Domingo de Ramos - Sr Ana Alonso

Année liturgique 2013-2014 [A]

En este domingo conmemoramos la entrada del Señor en Jerusalén. ¡Hosanna al Hijo de David, bendito el que viene en nombre del Señor, el Rey de Israel ! ¡Hosanna en el cielo ! El tiempo que vamos a empezar a vivir estos días se presenta como un tiempo denso y especial donde son muchos los momentos en los que nos podemos acercar a contemplar como Jesús, el Cristo, da la vida por cada uno de nosotros.

Jesús y sus discípulos llegaron a Betfagé, cerca del monte de los Olivos. El nombre de Betfagé significa “casa de higos verdes”. Al comienzo del relato evangélico escuchamos a Jesús dando instrucciones a sus discípulos sobre lo que tienen qué hacer. El cumplimiento de la voluntad del Padre en la vida de Jesús entra en los últimos y más decisivos momentos. Jesús se había ido afirmando en su voluntad de ir a Jerusalén (Lc 9,51). Al pedir la borrica, para entrar en la ciudad santa, Jesús está cumpliendo con lo anunciado en la profecía del profeta Zacarías (Za 9,9). Hemos visto la obediencia filial de Jesús y también vemos, en este pasaje, cómo los discípulos escuchan los mandatos de Jesús y cumplen con lo que le piden. Traen al pollino y encima le echan sus mantos. Jesús se subió encima del asno. El asno, en los países orientales en la antigüedad, no tenía sólo el sentido de pobreza como en los occidentales. Servía de cabalgadura a reyes y nobles. El poner sus “mantos” sobre estos animales es señal de honor.

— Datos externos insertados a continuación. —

-- ==== Sys2Proof/Machine/Sched.lean ====
section
/-! DEFINITION. The dispatcher of a Paddock: records taken, clusters placed and restored, time slices and the ladder (16 R342-R345, 10 R246,
R247, 18 R369-R372, 20 R403). -/

namespace Sys2Proof.Machine

/-! ### Taking records (R342, R344) -/

/-- Whether a work queue has a record to take. -/
def wqReady (s : State) (w : Wq) : Bool :=
  w.en && !w.err && w.taken != w.wqtail && match w.bind with | some (vf, _) => (s.vf vf).active | none => false

/-- The queues of a Paddock and priority that have one. -/
def wqsReady (s : State) (pd : Nat) (prio : BitVec 2) : List Nat :=
  (s.wqs.filter fun e => wqReady s e.2 && e.2.prio == prio && match e.2.bind with
    | some (vf, _) => (s.vf vf).paddock.toNat == pd
    | none => false).map (·.1)

def listMin (l : List Nat) : Option Nat := match l with | [] => none | x :: rest => some (rest.foldl min x)

/-- The first of some numbers after `n`, or the lowest of all: a round-robin turn. -/
def nextTurn (l : List Nat) (n : Nat) : Option Nat := match listMin (l.filter (n < ·)) with | some x => some x | none => listMin l

/-- Whether it is a queue's turn. -/
def isTurn (s : State) (q : Nat) : Bool :=
  let w := s.wq q
  match w.bind with
  | none => false
  | some (vf, _) =>
    let pd := (s.vf vf).paddock.toNat
    wqReady s w && nextTurn (wqsReady s pd w.prio) ((s.pad pd).rrWq.rd w.prio) == some q

/-- A record is refused, and the modules of a domain copy's MODMASK are told, this one where it is among them (R339, R343, R350). -/
def refuseRecord (s : State) (q i vf : Nat) (l : Launched) : State :=
  let s := complete s q i 0xFFFFFFFF cRefused
  if l.isDomain then
    let s := sendAborts s vf l.modmask l.gen
    if match s.modnum with | some m => l.modmask.getLsbD m.toNat | none => false then abortCopy s vf l.gen else s
  else s

/-- Takes the next record of a queue; it waits where the page of the record or of its kernel record waits for the host (14 R312). -/
def takeRecord (s : State) (q vf : Nat) : State :=
  let w := s.wq q
  let pd := (s.vf vf).paddock.toNat
  let i := w.taken.toNat
  let a := w.wqbase.toNat + 256 * (i % 2 ^ w.logn.toNat)
  let s0 := s
  let s := s.setPad pd fun p => { p with rrWq := p.rrWq.wr w.prio q }
  match s.devRead vf a 256 with
  | (.fail, s) => s.setWq q fun w => { w with err := true }
  | (.wait, s) => s
  | (.dead c, s) => endContext s vf c 0
  | (.ok d, s) =>
    let l := parseLaunch d
    let taken (s : State) : State := s.setWq q fun w => { w with taken := w.taken + 1 }
    match admitLaunch s vf pd l false with
    | (.fail, s) => refuseRecord (taken s) q i vf l
    | (.wait, t) => keepAsks s0 t
    | (.dead c, s) => endContext s vf c 0
    | (.ok k, s) => (makeGrid (taken s) vf pd l k (BitVec.ofNat 64 a) l.q (.host q i) w.prio.toNat).2.2

/-- WQ_RECORD_TAKE. -/
def execWqRecordTake (q : Nat) (s : State) : Out :=
  match (s.wq q).bind with
  | some (vf, _) => .next (if isTurn s q then takeRecord s q vf else s)
  | none => .next s

/-! ### Slices (R372) -/

def slicingOff (p : Paddock) : Bool := p.timers.slice == 0xFFFFFFFF

/-- A grid with clusters that have not started. -/
def hasNew (d : Grid) : Bool := decide (d.nextCluster < clustersOf d.launch)

/-- VFs of a Paddock with a team on a core or saved, or a grid to place. -/
def contenders (s : State) (pd : Nat) : List Nat :=
  (s.vfs.map (·.1)).filter fun vf =>
    (s.grids.any fun e => e.2.vf == vf && e.2.paddock == pd && hasNew e.2) ||
      s.teams.any fun t => match s.grid t.2.grid with | some d => d.vf == vf && d.paddock == pd | none => false

/-- A slice whose holder no longer contends passes on. -/
def fixSlice (s : State) (pd : Nat) : State :=
  let p := s.pad pd
  if slicingOff p then s.setPad pd fun p => { p with slice := none }
  else
    let cs := contenders s pd
    let after (n : Nat) : Option (Nat × Nat) := (nextTurn cs n).map fun v => (v, s.bell.toNat)
    match p.slice with
    | some (v, _) => if cs.contains v then s else s.setPad pd fun p => { p with slice := after v }
    | none => s.setPad pd fun p => { p with slice := (listMin cs).map fun v => (v, s.bell.toNat) }

/-- While one VF contends its slice never ends: from when it would have, it ends at the moment that a second one contends (log entry 37). -/
def extendSlice (s : State) (pd : Nat) : State :=
  let p := s.pad pd
  match p.slice with
  | some (v, start) =>
    let len := p.timers.slice.toNat * 2 ^ 32
    if slicingOff p || decide (s.bell.toNat < start + len) || decide (2 ≤ (contenders s pd).length) then s
    else s.setPad pd fun p => { p with slice := some (v, s.bell.toNat - len) }
  | none => s

/-- Whether a VF's teams may be placed now. -/
def mayPlace (s : State) (pd vf : Nat) : Bool :=
  match (s.pad pd).slice with
  | some (v, _) => v == vf
  | none => true

/-- Whether the slice of a Paddock has ended. -/
def sliceOver (s : State) (pd : Nat) : Bool :=
  match (s.pad pd).slice with
  | some (v, start) =>
    let cs := contenders s pd
    !slicingOff (s.pad pd) && cs.contains v && decide (2 ≤ cs.length) &&
      decide (start + (s.pad pd).timers.slice.toNat * 2 ^ 32 ≤ s.bell.toNat)
  | none => false

/-- SLICE_END: the holder's ladder starts, and the next contending VF's slice. A slice whose holder no longer contends passes on without a
ladder (log entry 37). -/
def execSliceEnd (pd : Nat) (s : State) : Out :=
  match (s.pad pd).slice with
  | some (v, start) =>
    let stop := start + (s.pad pd).timers.slice.toNat * 2 ^ 32
    .next (if sliceOver s pd then
      s.setPad pd fun p => { p with slice := (nextTurn (contenders s pd) v).map fun n => (n, stop),
                                    ladders := p.ladders ++ [{ vf := v, start := stop, mark := s.handle, forced := false }] }
    else fixSlice s pd)
  | none => .next (fixSlice s pd)

/-- Teams of a VF on cores that a ladder still concerns. -/
def ladderTeams (s : State) (l : Ladder) : List (Nat × Team) :=
  s.teams.filter fun e => e.2.core.isSome && !e.2.strip && decide (e.2.placed < l.mark) && match s.grid e.2.grid with
    | some d => d.vf == l.vf
    | none => false

/-- The ladder of a VF whose step is due: forced at GRACE, kill at KILLT. -/
def dueLadder (s : State) (vf : Nat) (kill : Bool) : Option Ladder :=
  let p := s.pad (s.vf vf).paddock.toNat
  p.ladders.find? fun l => l.vf == vf && (kill || !l.forced) &&
    decide (l.start + (if kill then p.timers.killt else p.timers.grace).toNat * 2 ^ 32 ≤ s.bell.toNat)

/-- FORCED_STEP: remaining teams stop at an instruction boundary. -/
def execForcedStep (vf : Nat) (s : State) : Out :=
  match dueLadder s vf false with
  | none => .next s
  | some l =>
    let s := (ladderTeams s l).foldl (fun s e => forceStop s e.1) s
    .next (s.setPad (s.vf vf).paddock.toNat fun p =>
      { p with ladders := p.ladders.map fun x => if x = l then { x with forced := true } else x })

/-- KILL_STEP: the context ends if a team is still on a core. -/
def execKillStep (vf : Nat) (s : State) : Out :=
  match dueLadder s vf true with
  | none => .next s
  | some l =>
    let left := !(ladderTeams s l).isEmpty
    let s := s.setPad (s.vf vf).paddock.toNat fun p => { p with ladders := p.ladders.filter (· != l) }
    .next (if left then endContext s vf cKilled 0 else s)

/-! ### Choosing (R344) -/

/-- The first of a list for which something can be done. -/
def firstOf {α : Type} (f : α → Option State) : List α → Option State
  | [] => none
  | x :: rest => match f x with
    | some s => some s
    | none => firstOf f rest

/-- Sorts by a rank, keeping the order of equals. -/
def byRank {α : Type} (lt : α → α → Bool) (l : List α) : List α :=
  l.foldl (fun acc x => acc.takeWhile (fun y => !lt x y) ++ x :: acc.dropWhile fun y => !lt x y) []

/-- The chains of a Paddock with strip-class work, earliest deadline first, then the lower stream: those that run, and those that have finished
while clusters of theirs are left. -/
def runningChains (s : State) (pd : Nat) : List (Nat × Stream × Chain) :=
  byRank (fun a b => decide (a.2.1.deadline a.2.2.strip < b.2.1.deadline b.2.2.strip))
    ((s.pad pd).streamList.flatMap fun t => (t.2.chains.filter fun c => !c.missed).map fun c => (t.1, t.2, c))

/-- The first placement of a chain is stamped (R377). -/
def stampPlaced (s : State) (pd st n : Nat) : State :=
  setStreamOf s pd st fun t => match t.chainOf n with
    | some c => if c.firstPlace = 0 then t.setChain { c with firstPlace := s.ns } else t
    | none => t

/-- What restoring did, in a state. -/
def restored (s : State) (x : Restored) : Option State :=
  match x with
  | .placed s => some s
  | .killed s => some s
  | .waits t => begun s t
  | .noRoom => none

/-- A grid whose saved clusters come first. -/
def hasSaved (s : State) (gh : Nat) : Bool := !(savedClusters s gh).isEmpty

/-- Strip-class work of one chain. -/
def chainWork (s : State) (pd : Nat) (x : Nat × Stream × Chain) : Option State :=
  let (st, t, c) := x
  match if c.live then nextKernel s t else none with
  | some (c, l) => launchKernel s pd st t c l
  | none => firstOf (fun h => match s.grid h with
      | some d =>
        if hasSaved s h then restored s (restoreGrid s h)
        else if hasNew d then (placeGrid s h).map fun s => stampPlaced s pd st c.strip
        else none
      | none => none) c.grids

/-- Grids of a Paddock outside running chains, higher priority first, then the one taken first. -/
def gridOrder (s : State) (pd : Nat) : List (Nat × Grid) :=
  byRank (fun a b => decide (b.2.prio < a.2.prio) || (a.2.prio == b.2.prio && decide (a.2.order < b.2.order)))
    (s.grids.filter fun e => e.2.paddock == pd && !isStrip s e.2 && mayPlace s pd e.2.vf)

/-- The work queue that a host grid belongs to. -/
def queueOf (d : Grid) : Option Nat := match d.origin with | .host q _ => some q | _ => none

/-- An earlier grid of the same work queue has clusters to start. -/
def heldBack (s : State) (d : Grid) : Bool :=
  match queueOf d with
  | none => false
  | some q => s.grids.any fun e => queueOf e.2 == some q && decide (e.2.order < d.order) && hasNew e.2

/-- A cluster saved from a reclaimed core. -/
def reclaimed (s : State) (gh : Nat) : Bool := (savedClusters s gh).any fun c => match s.cluster c with | some x => x.reclaim | none => false

/-- Teams that may be taken for a reclaimed cluster, newest first (R403). -/
def givesWay (s : State) (pd : Nat) : List (Nat × Team) :=
  byRank (fun a b => decide (b.2.placed < a.2.placed))
    (s.teams.filter fun e => !e.2.strip && (match e.2.core with | some c => ownsCore s pd c | none => false) &&
      match s.grid e.2.grid with | some d => !d.launch.coop && d.paddock == pd | none => false)

/-- The state with a team off its core, and those that leave with it. -/
def without (s : State) (th : Nat) : State := (saveSet s th).foldl (fun s x => s.setTeam x.1 { x.2 with core := none }) s

/-- What a reclaimed cluster that does not fit comes to. -/
inductive Room where
  | stop (s : State)
  | stopping
  | never

/-- Whether what a restore of a grid would place fits. -/
def hasRoom (s : State) (gh : Nat) : Bool :=
  match s.grid gh with
  | some d => (seatClusters gh d (if d.launch.coop then savedClusters s gh else (savedClusters s gh).take 1) s).isSome
  | none => false

/-- The state once some teams have left. -/
def withoutAll (s : State) (ts : List (Nat × Team)) : State := ts.foldl (fun s e => without s e.1) s

/-- Of some teams, oldest first, those that must leave: each one goes on where the others make room. -/
def needed (s : State) (gh : Nat) (must : List (Nat × Team)) : List (Nat × Team) → List (Nat × Team)
  | [] => must
  | e :: rest => if hasRoom (withoutAll s (must ++ rest)) gh then needed s gh must rest else needed s gh (e :: must) rest

/-- Makes room for a reclaimed cluster: the forced step, at once, for the newest team whose leaving lets it fit beside those that are leaving already.
Where no one team's does, for the newest of those that must (R403; log entry 37). While they leave, the room is the cluster's. -/
def makeRoom (s : State) (pd gh : Nat) : Room :=
  let leaves (e : Nat × Team) : Bool := match e.2.stop with | some q => q.forced | none => false
  let later := withoutAll s ((givesWay s pd).filter leaves)
  if hasRoom later gh then .stopping
  else
    let ts := (givesWay s pd).filter fun e => !leaves e
    match ts.find? fun e => hasRoom (without later e.1) gh with
    | some e => .stop (forceStop s e.1)
    | none => if hasRoom (withoutAll later ts) gh then
        match needed later gh [] ts.reverse with
        | e :: _ => .stop (forceStop s e.1)
        | [] => .never
      else .never

/-- What the reclaimed clusters of some grids come to: nothing, or a step; the rest of the dispatcher waits while room is made for one. -/
def dispatchReclaimed (s : State) (pd : Nat) : List (Nat × Grid) → Option (Option State)
  | [] => none
  | e :: rest =>
    if !reclaimed s e.1 then dispatchReclaimed s pd rest
    else match restored s (restoreGrid s e.1) with
      | some s => some (some s)
      | none => match makeRoom s pd e.1 with
        | .stop s => some (some s)
        | .stopping => some none
        | .never => dispatchReclaimed s pd rest

/-- What the dispatcher of a Paddock does next. -/
def dispatch (s : State) (pd : Nat) : Option State :=
  let s := fixSlice s pd
  match firstOf (chainWork s pd) (runningChains s pd) with
  | some s => some s
  | none =>
    let gs := gridOrder s pd
    match dispatchReclaimed s pd gs with
    | some x => x
    | none => match firstOf (fun e => if hasSaved s e.1 then restored s (restoreGrid s e.1) else none) gs with
      | some s => some s
      | none => firstOf (fun e => if hasSaved s e.1 || !hasNew e.2 || heldBack s e.2 then none else placeGrid s e.1) gs

/-- CLUSTER_DISPATCH. -/
def execClusterDispatch (pd : Nat) (s : State) : Out := .next ((dispatch s pd).getD s)

end Sys2Proof.Machine
end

A la entrada de Jesús la gente alfombraba el camino con lo que tenían : sus mantos. Para preparar el camino también cortaban ramas de árboles. En el Libro de los Reyes cuando Jehú es proclamado rey, todos los presentes tomaron sus mantos y los colocaron a sus pies. (2 R 9,13). Estos tres hechos : colocar los mantos sobre los animales, poner mantos sobre el camino, y extender ramas en la vía, demuestran que honraban a Jesús como el verdadero rey, como el Mesías.

Con Jesús debió venir ya desde un principio un cierto cortejo de discípulos. Pero las gentes que viene a engrosar este cortejo es la que sale de Jerusalén, al saber que llegaba El y por efecto del milagro de la resurrección de Lázaro (Jn 12:18). El gentío aclama a Jesús. En sus expresiones se mezcla el entusiasmo con el reconocimiento de la figura de quién es Jesús. Lo aclaman como al Hijo de David, Altísimo y el que viene en el nombre del Señor. Las citas vienen del salmo 118. Era parte de la liturgia de la Pascua conocida como Salmos Hillel. Estos eran usados cada año para dar la bienvenida a los peregrinos que subían a Jerusalén, pero este año había un peregrino especial. Estos versículos se aplican únicamente a Él.

Una de esas aclamaciones, que aparece en los evangelios de Mateo, Marcos y Juan, y es el clásico “Hosanna”. Esta expresión, perdiendo su sentido etimológico primitivo (Yahvé salva), vino a ser una exclamación de júbilo que contenía diversos matices. En esta escena el sentido natural del hosanna es como pronunciar “¡Viva !”, como si hoy dijeramos, ¡Viva el Señor !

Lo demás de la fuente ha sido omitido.